Updated: 2015-09-09 08:03
By Qi Xin in Zhengzhou and Cao Yin in Beijing (China Daily)

Official says move is 'just a beginning'; convicts who committed serious crimes will not be freed

Four inmates were released on Tuesday under a special amnesty granted by China's top legislature.

On Tuesday morning, three prisoners in Central China's Henan province were set free under the amnesty, which was proposed by President Xi Jinping in August to mark the 70th anniversary of the end of World War II and the Chinese People's War of Resistance against Japanese Aggression (1937-45).

Deng Li, an officer in the provincial prison management bureau, confirmed the release.

"We'll make sure those who are granted freedom meet the qualifications of the amnesty to avoid any mistakes during the implementation," Deng said.

"The three released on Tuesday are just a beginning, and our future work must be as strict," he said.

Deng did not estimate how many inmates will be released in the province.

One of the three prisoners, Fan Mingli, 85, who was sentenced to life imprisonment for fraud and forging military documents in 2006, was released from prison at 10:30 am on Tuesday, and he could not stop smiling.

Fan participated in the war when he was young. Under the amnesty, prisoners who took part in the war and the Chinese War of Liberation (1946-49) before committing crimes can be released.

But people who are guilty of serious crimes like terrorism, bribery and corruption are excluded, as are repeat offenders and principal criminals involved in gang-related offenses.

Also on Tuesday, Zhang Baisen, 84, of Guangdong province, who was given a life sentence in prison for accepting 1.8 million yuan ($283,000) in bribes in 2001, was also set free, Yangcheng Evening News reported.

Inmates who are older than 75, with serious physical disabilities and are unable to live on their own are also expected to be granted amnesty.

In addition, prisoners who committed crimes when they were under 18 and received a maximum sentence of three years in jail, or minors whose prison terms are less than a year, can be also set free by the amnesty.

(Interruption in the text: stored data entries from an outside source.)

/-- Bit `b` leads from a node to its subtree of that side, and a path of the subtree on from there. -/
theorem TreeAt.leafPath {t : CodeTree} {cur : NodeIx} {b : Bool} {node : Node} {p : Nat × List Bool}
    (hnode : Memory.read s.rom cur.toNat = some node) (h : TreeAt s t (node.child b)) (hp : p ∈ t.paths []) :
    LeafPath s cur (b :: p.2) (BitVec.ofNat 8 p.1) := by
  induction t generalizing cur b node p with
  | leaf x f =>
    obtain ⟨hlt, child, hchild, hleaf, hsym⟩ := h
    rw [CodeTree.mem_paths_leaf_iff.1 hp]
    exact ⟨[], b, cur, node, child, rfl, rfl, hnode, hlt, hchild, hleaf, hsym⟩
  | node z o f ihz iho =>
    obtain ⟨hlt, child, hchild, hinternal, hz, ho⟩ := h
    refine CodeTree.mem_paths_node_iff.1 hp |>.elim ?_ ?_
    · rintro ⟨q, hq, rfl⟩
      exact leafPath_cons hnode hlt hchild hinternal (ihz hchild hz hq)
    · rintro ⟨q, hq, rfl⟩
      exact leafPath_cons hnode hlt hchild hinternal (iho hchild ho hq)

theorem treeCfgImage_some (t : CodeTree) :
    (treeCfgImage (some t)).getLsbD 31 = true ∧ (treeCfgImage (some t)).extractLsb' 0 9 = 0 := by
  rw [treeCfgImage]; decide

/-- Settles O58: the ROM image stores the tree from index 0, and two distinct symbols make its root internal. -/
theorem compiledRomFollowsTheCodes : Obligations.CompiledRomFollowsTheCodes := by
  intro s seq im hc hseq ⟨x, hx, y, hy, hxy⟩ him ⟨hrom, hvalid, hroot⟩
  obtain ⟨-, rfl⟩ := compile_eq_ok_iff.1 him
  obtain ⟨t, ht, hmem, hsize⟩ := buildTree_countFrequencies (List.ne_nil_of_mem hx) hseq
  rw [ht] at hrom hvalid hroot
  obtain ⟨-, hlen⟩ := t.number_size 0
  have htree : TreeAt s t 0 := treeAt_of_romHolds (next := 0) hc (fun z hz => hseq z ((hmem z).1 hz)) (by unfold Config.nodes; omega)
    fun i hi => (Nat.zero_add i).symm ▸ hrom i hi
  obtain ⟨hcfgValid, hcfgRoot⟩ := treeCfgImage_some t
  rw [hroot.trans hcfgRoot, compiledCodes, ht]
  cases t with
  | leaf z f =>
    have heq : ∀ w ∈ seq, w = z := fun w hw => List.mem_singleton.1 ((hmem w).2 hw)
    exact absurd ((heq x hx).trans (heq y hy).symm) hxy
  | node z o f =>
    obtain ⟨-, node, hnode, hinternal, hz, ho⟩ := htree
    refine ⟨hvalid.trans hcfgValid, rfl, ⟨node, hnode, hinternal⟩, fun p hp => ?_⟩
    rcases (CodeTree.mem_paths_node_iff (f := f)).1 hp with ⟨q, hq, rfl⟩ | ⟨q, hq, rfl⟩
    · exact hz.leafPath hnode hq
    · exact ho.leafPath hnode hq

end RomImage

end Sys2Proof.Machine
end

section
/-! SUPPORT. The bitpacker's closed forms (43_bitpacker.md R125, R128): what the staged bytes hold of the bits packed so far, and the bit that
UNPACK_BIT takes of BITBUF. -/

namespace Sys2Proof.Machine

open Sys2Proof.Claims

section StagedBytes

/-- Bit position `i` of staged bytes (20_memory.md R48); 0 past them. -/
def byteBit (out : List Byte) (i : Nat) : Bool := streamBit (out.getD (i / 8) 0) i

theorem byteBit_eq_getLsbD (out : List Byte) (q : Nat) {r : Nat} (hr : r ≤ 7) :
    byteBit out (8 * q + r) = (out.getD q 0).getLsbD (7 - r) := by
  rw [byteBit, streamBit, show (8 * q + r) / 8 = q by omega, show (8 * q + r) % 8 = r by omega]

theorem byteBit_append_left {out : List Byte} {i : Nat} (hi : i < 8 * out.length) (more : List Byte) :
    byteBit (out ++ more) i = byteBit out i := by
  rw [byteBit, List.getD_append _ _ _ _ (by omega), byteBit]

/-- An empty byte at the end adds no 1. -/
theorem byteBit_append_zero (out : List Byte) (i : Nat) : byteBit (out ++ [0]) i = byteBit out i := by
  by_cases hi : i < 8 * out.length
  · exact byteBit_append_left hi [0]
  · rw [byteBit, byteBit, List.getD_append_right _ _ _ _ (by omega), List.getD_eq_default _ _ (by omega : out.length ≤ i / 8)]
    cases i / 8 - out.length <;> rfl

theorem getLsbD_setBit (v : Byte) {j : Nat} (hj : j < 8) (b : Bool) (k : Nat) :
    (setBit v j b).getLsbD k = if k = j then b else v.getLsbD k := by
  have hmask : (1#8 <<< j).getLsbD k = decide (k = j) := by
    rw [← BitVec.twoPow_eq, BitVec.getLsbD_twoPow, decide_eq_true hj, Bool.true_and]
    exact decide_eq_decide.2 eq_comm
  cases b with
  | true =>
    rw [setBit, if_pos rfl, BitVec.getLsbD_or, hmask]
    by_cases hk : k = j <;> simp [hk]
  | false =>
    rw [setBit, if_neg Bool.false_ne_true, BitVec.getLsbD_and, BitVec.getLsbD_not, hmask]
    by_cases hk : k = j
    · simp [hk]
    · simpa [hk] using BitVec.lt_of_getLsbD

/-- PACK_BIT fills position `n` of the last byte and leaves every other one (R122). -/
theorem byteBit_append_setBit (out : List Byte) (v : Byte) {n : Nat} (hn : n < 8) (b : Bool) (i : Nat) :
    byteBit (out ++ [setBit v (7 - n) b]) i = if i = 8 * out.length + n then b else byteBit (out ++ [v]) i := by
  rcases Nat.lt_trichotomy (i / 8) out.length with hlt | hlast | hgt
  · rw [byteBit_append_left (by omega), byteBit_append_left (by omega), if_neg (by omega)]
  · have hpos : 7 - i % 8 = 7 - n ↔ i = 8 * out.length + n := by omega
    have hj : 7 - n < 8 := by omega
    simp [byteBit, streamBit, hlast, getLsbD_setBit v hj, hpos]
  · rw [if_neg (by omega), byteBit, byteBit, List.getD_eq_default _ _ (by simpa using hgt), List.getD_eq_default _ _ (by simpa using hgt)]

end StagedBytes

section Packing

variable {p : Packer} {bits : List Bool}

/-- What the packer has staged, the byte being assembled included, is the bits packed since PACK_BEGIN, with 0 past them (R120). -/
structure Packer.Holds (p : Packer) (bits : List Bool) : Prop where
  counts : p.Counts
  total : p.total = bits.length
  wptr : p.wptr = p.out.length
  bit : ∀ i, byteBit (p.out ++ [p.acc]) i = bits.getD i false

theorem packBegin_holds : packBegin.Holds [] where
  counts := ⟨by decide, rfl⟩
  total := rfl
  wptr := rfl
  bit i := byteBit_append_zero [] i |>.trans (by simp [byteBit, streamBit])

theorem Packer.packBit_wptr (h : p.wptr = p.out.length) (b : Bool) : (p.packBit b).wptr = (p.packBit b).out.length := by
  by_cases hfull : p.nacc = 7
  · simp [packBit_full hfull, h]
  · rw [packBit_partial (by omega), h]

theorem Packer.packBit_holds (h : p.Holds bits) (b : Bool) : (p.packBit b).Holds (bits ++ [b]) := by
  obtain ⟨hcounts, htotal, hwptr, hbit⟩ := h
  have ⟨hnacc, hcount⟩ := hcounts
  have hfill (i : Nat) : byteBit (p.out ++ [setBit p.acc (7 - p.nacc) b]) i = (bits ++ [b]).getD i false := by
    rw [byteBit_append_setBit _ _ hnacc, hbit, ← hcount, htotal]
    grind
  refine ⟨packBit_counts hcounts b, by rw [packBit_total, htotal, List.length_append]; rfl, packBit_wptr hwptr b, fun i => ?_⟩
  by_cases hfull : p.nacc = 7
  · rw [packBit_full hfull, byteBit_append_zero, ← hfill, hfull]
  · rw [packBit_partial (by omega), hfill]

theorem Packer.packCode_holds (h : p.Holds bits) (c : List Bool) : (p.packCode c).Holds (bits ++ c) := by
  induction c generalizing p bits with
  | nil => rwa [packCode_nil, List.append_nil]
  | cons b c ih => simpa [packCode_cons] using ih (packBit_holds h b)

/-- Packing code after code is packing their concatenation (R123). -/
theorem Packer.foldl_packCode (p : Packer) (codes : List (List Bool)) : codes.foldl Packer.packCode p = p.packCode codes.flatten :=
  List.foldl_flatten.symm

/-- PACK_FLUSH stages the byte being assembled where it holds a bit (R124). -/
theorem Packer.flush_of_holds (h : p.Holds bits) :
    p.flush.total = bits.length ∧ p.flush.wptr = p.flush.out.length ∧
      ∀ i, i < 8 * p.flush.out.length → byteBit p.flush.out i = bits.getD i false := by
  obtain ⟨-, htotal, hwptr, hbit⟩ := h
  unfold Packer.flush
  split_ifs with hpos
  · exact ⟨htotal, by simp [emit, hwptr], fun i _ => hbit i⟩
  · exact ⟨htotal, hwptr, fun i hi => (byteBit_append_left hi [p.acc]).symm.trans (hbit i)⟩

/-- Settles O35: the packer holds the concatenated codes after each of them, and PACK_FLUSH stages what it holds. -/
theorem packingPutsBitsMsbFirst : Obligations.PackingPutsBitsMsbFirst := by
  intro codes p hp
  have hholds : (packBegin.packCode codes.flatten).Holds codes.flatten := Packer.packCode_holds packBegin_holds codes.flatten
  have hlen := Packer.flush_length hholds.counts
  obtain ⟨htotal, hwptr, hbit⟩ := Packer.flush_of_holds hholds
  rw [hholds.total] at hlen
  rw [Packer.foldl_packCode] at hp
  subst hp
  refine ⟨htotal, hlen, hwptr.trans hlen, fun q r hq hr => ?_⟩
  rw [← byteBit_eq_getLsbD _ q hr, hbit _ (by omega)]

end Packing

section Unpacking

variable {s : State} {u : Unpacker} {b : Bool}

theorem State.unpackBit_of_bitAt (hlt : u.rpos < u.limit) (hb : BitAt s.bitbuf u.rpos b) :
    s.unpackBit u = .ok (some (b, { u with rpos := u.rpos + 1 })) := by
  obtain ⟨v, hread, rfl⟩ := hb
  rw [State.unpackBit_eq, if_neg (Nat.not_le.2 hlt), streamBitAt, hread]
  rfl

theorem State.unpackBit_at_limit (hle : u.limit ≤ u.rpos) : s.unpackBit u = .ok none := by
  rw [State.unpackBit_eq, if_pos hle]

/-- Settles O36: UNPACK_BIT takes the bit of BITBUF at its position, and none from the limit up. -/
theorem unpackingReturnsTheStreamBits : Obligations.UnpackingReturnsTheStreamBits :=
  fun _ _ _ _ => ⟨fun hlt hb => State.unpackBit_of_bitAt hlt hb, fun hle => State.unpackBit_at_limit hle⟩

end Unpacking

end Sys2Proof.Machine
end

section
/-! SUPPORT. The two passes of ENCODE (44_encoder.md R129, R130, R135): what each of them does at one symbol, over symbols that are written and
coded, and at the first symbol or code word that is not. -/

namespace Sys2Proof.Machine

open Sys2Proof.Claims

section EngineReads

theorem engineRead_of_written {α : Type} {c : Cell} {o : Option α} {v : α} (h : o = some v) : engineRead (written c o) = .ok v :=
  engineRead_eq_ok.2 (written_eq_ok.2 h)

theorem engineRead_of_unwritten {α : Type} {c : Cell} {o : Option α} (h : o = none) :
    engineRead (written c o) = .error (.fault (.uninitRead c)) :=
  engineRead_eq_error.2 ⟨_, written_eq_error.2 ⟨h, rfl⟩, rfl⟩

end EngineReads

variable {s : State} {i : Nat} {x : Sym} {xs : List Sym} {e : Stop}

section Symbols

/-- SYMBUF holds the symbols `xs` from index `i` up. -/
def SymbolsFrom (s : State) (i : Nat) (xs : List Sym) : Prop :=
  ∀ j, j < xs.length → Memory.read s.symbuf (i + j) = xs[j]?

theorem symbolsFrom_of_symbufHolds (h : SymbufHolds s xs) : SymbolsFrom s 0 xs := fun j hj => by
  rw [Nat.zero_add]; exact h j hj

theorem SymbolsFrom.head (h : SymbolsFrom s i (x :: xs)) : Memory.read s.symbuf i = some x := h 0 (Nat.succ_pos _)

theorem SymbolsFrom.tail (h : SymbolsFrom s i (x :: xs)) : SymbolsFrom s (i + 1) xs := fun j hj => by
  rw [Nat.add_assoc, Nat.add_comm 1]; exact h (j + 1) (Nat.succ_lt_succ hj)

theorem SymbolsFrom.append_left {ys : List Sym} (h : SymbolsFrom s i (xs ++ ys)) : SymbolsFrom s i xs := fun j hj => by
  rw [h j (by rw [List.length_append]; omega), List.getElem?_append_left hj]

theorem SymbolsFrom.append_right {ys : List Sym} (h : SymbolsFrom s i (xs ++ ys)) : SymbolsFrom s (i + xs.length) ys := fun j hj => by
  rw [Nat.add_assoc, h (xs.length + j) (by rw [List.length_append]; omega), List.getElem?_append_right (Nat.le_add_right ..),
    Nat.add_sub_cancel_left]

end Symbols

section Pass1

variable {m total : Nat}

/-- The lengths that the LUT headers give the symbols, added up (R130 (3)). -/
def State.codeLengths (s : State) (xs : List Sym) : Nat := (xs.map fun y => (s.lutHeader y.toNat).len.toNat).sum

theorem kind_of_usable (h : Usable s x) : (s.lutHeader x.toNat).kind s.cfg = .usable := by
  obtain ⟨hv, hpos, hmax⟩ := h
  rw [LutHeader.kind, if_neg (by simp [hv]), if_neg (by omega)]

theorem State.checkSymbols_usable (hread : Memory.read s.symbuf i = some x) (hx : Usable s x) :
    s.checkSymbols i (m + 1) total = s.checkSymbols (i + 1) m (total + (s.lutHeader x.toNat).len.toNat) := by
  rw [State.checkSymbols, State.readSymbuf, engineRead_of_written hread]
  simp only [kind_of_usable hx]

But those convicted of serious violent crimes, such as homicide, rape and intentional injury are excluded.

Since 1949, special amnesty has been granted seven times, often before major anniversaries or important ceremonies or conferences.

The latest move is part of the central government's push in 2013 to fully enforce the rule of law and implement and respect the Constitution, according to the Standing Committee of the National People's Congress, the top lawmakers.

When the special amnesty was adopted at the end of August, judicial academics expressed their approval.

"The amnesty is good for our country to build an open, democratic and civilized legal image," said Gao Mingxuan, a leading criminal law professor at Beijing Normal University.

"The release for the very old and very young prisoners also represents our protection of human rights, as well as an effective way to enforce the principle of tempering justice with mercy under the criminal law," Gao said.